Солнце уже закатилось. В красном зареве заката четко выделялись черные вершины елей. А за ручьем, как и прежде, шла долбежка — у дятла, видно, тоже месячник.
Люди из леса еще не пришли, но барак не пустовал — в левом углу на нарах лежал человек.
— Загораем? — спросил Егорша. — Почем платят за час?
Тимофей Лобанов — это был он — приподнялся, блеснул глазами в потемках и перелег со спины на бок.
— Давай-давай, перемени позицию, — съязвил Егорша, обиженный его молчанием.
Раньше, когда Егорша приходил сюда до возврата людей из лесу, он частенько заваливался на Лизкину постель и, лежа эдак с папироской в зубах, любил почесать языком с каким-нибудь сачкарем, в особенности с матюкливым стариком Постниковым, но сейчас, проходя мимо Лизкиной постели, он почему-то не решился сделать это.
Он зачерпнул кружкой воды из ведра, стоявшего на табуретке у печи, напился, достал папироску.
— Курить будешь?
— Без курева тошно.
— Что так? Гитлеровские харчи все еще отрыгаются?
Тимофей ничего не ответил. Лизка не приходила.
Что она там делает?
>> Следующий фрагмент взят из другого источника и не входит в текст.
-- ==== Sys2Proof/Machine/Fields.lean ====
section
/-! DEFINITION. Every register field of the address map as a place: the absolute BAR0 address of its register, the
strides of the arrays it stands in, and its bits, as the register tables at the end of each chapter of spec/ give them.
`X.reg` is the whole word of the register X. -/

namespace Sys2Proof.Machine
Неужели все еще разливается? Ах, черт, надо же было связаться с этой мокрицей! Мало бабья на лесопункте…
С улицы донесся тягучий визг полозьев — кто-то подъезжал к бараку.
Егорша выскочил на улицу — где она, дура?
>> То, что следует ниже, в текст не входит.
-- ==== Sys2Proof/Machine/RegRows.lean ====
section
/-! DEFINITION. The register map: one row for each register or register array of BAR0 (the register tables of spec/),
with its reset word and, bit by bit, which access code of R16 each bit has. -/

namespace Sys2Proof.Machine

def rowsCLK0 : List RegRow := [
  ⟨0x20000, 0x0, 1, 0x0, 1, 0x30100, 0x0, 0x0, 0x0, 0x0⟩ /- CLK_ID -/,
  ⟨0x20004, 0x0, 1, 0x0, 1, 0x0, 0x1, 0x0, 0x0, 0x0⟩ /- CLK_LEVEL -/,
  ⟨0x20010, 0x0, 1, 0x0, 1, 0x0, 0x3, 0x3, 0x0, 0x0⟩ /- CLK_TREF -/,
  ⟨0x20014, 0x0, 1, 0x0, 1, 0x0, 0x1, 0x1, 0x0, 0x0⟩ /- CLK_VENCEN -/,
  ⟨0x20020, 0x0, 1, 0x0, 1, 0x0, 0x0, 0x0, 0x0, 0x0⟩ /- CLK_STATUS -/,
  ⟨0x20024, 0x0, 1, 0x0, 1, 0x0, 0x0, 0x0, 0x0, 0xffc0⟩ /- CLK_LOSS -/,
  ⟨0x20028, 0x0, 1, 0x0, 1, 0x0, 0x0, 0x0, 0x0, 0x3⟩ /- CLK_CAUSE -/,
  ⟨0x20030, 0x0, 1, 0x0, 1, 0xff, 0x3ff, 0x0, 0x0, 0x0⟩ /- CLK_RST -/,
  ⟨0x20040, 0x0, 1, 0x0, 1, 0x0, 0xf, 0x0, 0x0, 0x0⟩ /- CLK_MONSEL -/,
  ⟨0x20044, 0x0, 1, 0x0, 1, 0x0, 0x0, 0x0, 0x0, 0x0⟩ /- CLK_MONVAL -/,
  ⟨0x20048, 0x0, 1, 0x0, 1, 0x0, 0xffff, 0x0, 0x0, 0x0⟩ /- CLK_XOVR -/,
  ⟨0x20100, 0x10, 4, 0x0, 1, 0x0, 0x0, 0x0, 0xfcfff00f, 0x0⟩ /- CLK_PLL -/]

/-- The rows of CLK (spec/02). -/
def rowsCLK : List RegRow := rowsCLK0

def rowsCFG0 : List RegRow := [
  ⟨0x10000, 0x0, 1, 0x0, 1, 0x20100, 0x0, 0x0, 0x0, 0x0⟩ /- CFG_ID -/,
  ⟨0x10004, 0x0, 1, 0x0, 1, 0x0, 0x1, 0x0, 0x0, 0x0⟩ /- CFG_LEVEL -/,
  ⟨0x10010, 0x0, 1, 0x0, 1, 0x0, 0x0, 0x0, 0x0, 0x0⟩ /- CFG_STATUS -/,
  ⟨0x10014, 0x0, 1, 0x0, 1, 0x0, 0x0, 0x0, 0x0, 0x0⟩ /- CFG_FAIL -/,
  ⟨0x10018, 0x0, 1, 0x0, 1, 0x0, 0x0, 0x0, 0x0, 0x0⟩ /- CFG_FAILREC -/,
  ⟨0x1001c, 0x0, 1, 0x0, 1, 0x0, 0x0, 0x0, 0x0, 0x0⟩ /- CFG_IMGROLL -/,
  ⟨0x10020, 0x0, 1, 0x0, 1, 0x0, 0x0, 0x0, 0x0, 0x0⟩ /- CFG_FLOOR -/,
  ⟨0x10024, 0x0, 1, 0x0, 1, 0x0, 0x0, 0x0, 0x0, 0x0⟩ /- CFG_BUILD -/,
  ⟨0x10028, 0x0, 1, 0x0, 1, 0x0, 0x0, 0x0, 0x0, 0x0⟩ /- CFG_SKIPPED -/,
  ⟨0x1002c, 0x0, 1, 0x0, 1, 0x0, 0x0, 0x0, 0x0, 0x0⟩ /- CFG_LOADTIME -/,
  ⟨0x10030, 0x0, 1, 0x0, 1, 0x0, 0x0, 0x0, 0x0, 0x0⟩ /- CFG_EARLYWR -/,
  ⟨0x10034, 0x0, 1, 0x0, 1, 0x1000000, 0x0, 0x0, 0x0, 0x0⟩ /- CFG_SLOTBOFS -/,
  ⟨0x10040, 0x0, 1, 0x0, 1, 0x130000, 0xffffff, 0xffffff, 0x0, 0x0⟩ /- CFG_FSPEED -/,
  ⟨0x10044, 0x0, 1, 0x0, 1, 0x2404, 0x0, 0x0, 0xff0f, 0x0⟩ /- CFG_FTIM -/,
  ⟨0x10050, 0x0, 1, 0x0, 1, 0x0, 0x0, 0x0, 0x0, 0x0⟩ /- CFG_URST -/,
  ⟨0x10054, 0x0, 1, 0x0, 1, 0x0, 0x0, 0x0, 0x0, 0x0⟩ /- CFG_WARM -/,
  ⟨0x10080, 0x0, 1, 0x0, 1, 0x0, 0x0, 0x0, 0x0, 0x0⟩ /- CFG_FUNLOCK -/,
  ⟨0x10084, 0x0, 1, 0x0, 1, 0x0, 0x0, 0x0, 0x0, 0x40000000⟩ /- CFG_FCMD -/,
  ⟨0x10088, 0x0, 1, 0x0, 1, 0x0, 0xfffffff, 0x0, 0x0, 0x0⟩ /- CFG_FADDR -/,
  ⟨0x1008c, 0x0, 1, 0x0, 1, 0x0, 0x1ff, 0x0, 0x0, 0x0⟩ /- CFG_FARG -/]

def rowsCFG1 : List RegRow := [
  ⟨0x10090, 0x0, 1, 0x0, 1, 0x0, 0x0, 0x0, 0x0, 0x0⟩ /- CFG_FRES -/,
  ⟨0x10100, 0x4, 64, 0x0, 1, 0x0, 0xffffffff, 0x0, 0x0, 0x0⟩ /- CFG_FBUF -/,
  ⟨0x10200, 0x4, 16, 0x0, 1, 0x0, 0x0, 0x0, 0x0, 0x0⟩ /- CFG_KEYHASH -/]

/-- The rows of CFG (spec/03). -/
def rowsCFG : List RegRow := rowsCFG0 ++ rowsCFG1

def rowsGLB0 : List RegRow := [
  ⟨0x0, 0x0, 1, 0x0, 1, 0x10100, 0x0, 0x0, 0x0, 0x0⟩ /- GLB_ID -/,
  ⟨0x4, 0x0, 1, 0x0, 1, 0x0, 0x1, 0x0, 0x0, 0x0⟩ /- GLB_LEVEL -/,
  ⟨0x8, 0x0, 1, 0x0, 1, 0x10, 0x0, 0x0, 0x0, 0x0⟩ /- GLB_REV -/,
  ⟨0x10, 0x0, 1, 0x0, 1, 0x0, 0x0, 0x0, 0x0, 0x0⟩ /- GLB_UNITS -/,
  ⟨0x14, 0x0, 1, 0x0, 1, 0x0, 0x0, 0x0, 0x0, 0x0⟩ /- GLB_CAP -/,
  ⟨0x18, 0x0, 1, 0x0, 1, 0x0, 0x0, 0x0, 0x0, 0x0⟩ /- GLB_LEVELSUM -/,
  ⟨0x20, 0x4, 5, 0x0, 1, 0x0, 0x0, 0x0, 0x0, 0x0⟩ /- GLB_INST -/,
  ⟨0x38, 0x0, 1, 0x0, 1, 0x0, 0x0, 0x0, 0x0, 0x0⟩ /- GLB_DSNLO -/,
  ⟨0x3c, 0x0, 1, 0x0, 1, 0x0, 0x0, 0x0, 0x0, 0x0⟩ /- GLB_DSNHI -/,
  ⟨0x40, 0x0, 1, 0x0, 1, 0x0, 0x7, 0x0, 0x0, 0x0⟩ /- GLB_MODE -/,
  ⟨0x44, 0x0, 1, 0x0, 1, 0x0, 0xff, 0x0, 0x0, 0x0⟩ /- GLB_MODESTAT -/,
  ⟨0x48, 0x0, 1, 0x0, 1, 0x64, 0xffff, 0x0, 0x0, 0x0⟩ /- GLB_DRAIN -/,
  ⟨0x4c, 0x0, 1, 0x0, 1, 0x0, 0x107, 0x0, 0x0, 0x0⟩ /- GLB_GOTOCFG -/,
  ⟨0x50, 0x4, 2, 0x0, 1, 0x0, 0x0, 0x0, 0x0, 0x0⟩ /- GLB_HELD -/,
  ⟨0x58, 0x0, 1, 0x0, 1, 0x0, 0xffffffff, 0x0, 0x0, 0x0⟩ /- GLB_TRUNCCNT -/,
  ⟨0x60, 0x0, 1, 0x0, 1, 0x0, 0xffff, 0x0, 0x0, 0x0⟩ /- GLB_ABSENTWR -/,
  ⟨0x64, 0x0, 1, 0x0, 1, 0x0, 0x0, 0x0, 0x0, 0x0⟩ /- GLB_ABSENTADR -/,
  ⟨0x68, 0x0, 1, 0x0, 1, 0x0, 0xffff, 0x0, 0x0, 0x0⟩ /- GLB_XDROP -/,
  ⟨0x6c, 0x0, 1, 0x0, 1, 0x0, 0x0, 0x0, 0x0, 0x0⟩ /- GLB_XDROPADR -/]

/-- The rows of GLB (spec/04,ch05). -/
def rowsGLB : List RegRow := rowsGLB0

def rowsTIM0 : List RegRow := [
  ⟨0x100000, 0x0, 1, 0x0, 1, 0x40100, 0x0, 0x0, 0x0, 0x0⟩ /- TIM_ID -/,
  ⟨0x100004, 0x0, 1, 0x0, 1, 0x0, 0x1, 0x0, 0x0, 0x0⟩ /- TIM_LEVEL -/,
  ⟨0x100010, 0x0, 1, 0x0, 1, 0x0, 0x7, 0x7, 0x0, 0x0⟩ /- TIM_ROLE -/,
  ⟨0x100014, 0x0, 1, 0x0, 1, 0xd0d002, 0xfffff007, 0xfffff007, 0x0, 0x0⟩ /- TIM_PTPCFG -/,
  ⟨0x100018, 0x0, 1, 0x0, 1, 0x1140006, 0xffff0007, 0xffff0007, 0x0, 0x0⟩ /- TIM_SVBASIC -/,
  ⟨0x10001c, 0x0, 1, 0x0, 1, 0x0, 0xffffffff, 0xffffffff, 0x0, 0x0⟩ /- TIM_EPOCHLO -/,
  ⟨0x100020, 0x0, 1, 0x0, 1, 0x0, 0xffffffff, 0xffffffff, 0x0, 0x0⟩ /- TIM_EPOCHHI -/,
  ⟨0x100024, 0x0, 1, 0x0, 1, 0x8080f8fe, 0xffffffff, 0xffffffff, 0x0, 0x0⟩ /- TIM_ANNCFG -/,
  ⟨0x100028, 0x0, 1, 0x0, 1, 0x25ffff, 0xffffffff, 0xffffffff, 0x0, 0x0⟩ /- TIM_ANNCFG2 -/,
  ⟨0x10002c, 0x0, 1, 0x0, 1, 0x1900, 0xffc7, 0x0, 0x0, 0x0⟩ /- TIM_PPSCFG -/,
  ⟨0x100040, 0x0, 1, 0x0, 1, 0x78, 0xff000100, 0x0, 0x0, 0x0⟩ /- TIM_STAT -/,
  ⟨0x100044, 0x0, 1, 0x0, 1, 0x0, 0x0, 0x0, 0x0, 0x0⟩ /- TIM_CTRL -/,
  ⟨0x100050, 0x0, 1, 0x0, 1, 0x0, 0x0, 0x0, 0x0, 0x0⟩ /- TIM_OFFSET -/,
  ⟨0x100054, 0x0, 1, 0x0, 1, 0x0, 0x0, 0x0, 0x0, 0x0⟩ /- TIM_PATHDLY -/,
  ⟨0x100058, 0x0, 1, 0x0, 1, 0x0, 0x0, 0x0, 0x0, 0x0⟩ /- TIM_UTCOFS -/,
  ⟨0x10005c, 0x0, 1, 0x0, 1, 0x0, 0x0, 0x0, 0x0, 0x0⟩ /- TIM_GMIDLO -/,
  ⟨0x100060, 0x0, 1, 0x0, 1, 0x0, 0x0, 0x0, 0x0, 0x0⟩ /- TIM_GMIDHI -/,
  ⟨0x100064, 0x0, 1, 0x0, 1, 0x0, 0xffffffff, 0x0, 0x0, 0x0⟩ /- TIM_ANNDROP -/,
  ⟨0x100068, 0x0, 1, 0x0, 1, 0x0, 0xffffffff, 0x0, 0x0, 0x0⟩ /- TIM_PTPERR -/,
  ⟨0x10006c, 0x0, 1, 0x0, 1, 0x0, 0xffffffff, 0x0, 0x0, 0x0⟩ /- TIM_PPSCNT -/]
На кухне огня не было. Он побежал к баньке — надо срочно приводить ее в чувство. А то вернутся скоро люди — хрен ее знает, что ей взбредет в башку. Еще вой поднимет: вот, мол, хотел сильничать. Хороший был бы у него видик!
Дверка в баньку была закрыта на крючок. Он прислушался — плачет.
— Лизка, Лизка, кончай бодягу. Слышишь? У тебя ведь обед не варен — что люди-то скажут.
Ни звука.
— Слушай, бестолочь, ты хоть людям-то скажи что надо: мол, угорела в бане. Понимаешь?
Снова плач.
— Лизка, слышишь? Я на платье куплю — у нас талоны скоро давать будут. Ей-богу!
У конюшни, за кухней, распрягли лошадь. «Стой, стой, прорва окаянная!» Скрипели еще сани на подходе, и уже голоса людей раскатывались по вечернему лесу…
Егорша раздумывал недолго. Добежал до кухни, схватил гармонь и — прощайте братья колхозники. Художественную часть перенесем на другой раз.
Быстрая ходьба темным ельником скоро вернула ему самообладание, и он, посматривая на звезды, с удивлением думал теперь о том, что произошло у него с Лизкой. Какая такая блоха его укусила? Березки, солнышко в дурь вогнали? И главное, хоть бы девка была — не обидно, а то ведь черт-те что — недоносок, кисель на постном масле.
Со свойственной ему практичностью он живо прикинул возможные последствия на тот случай, если бы Лизка подняла шум.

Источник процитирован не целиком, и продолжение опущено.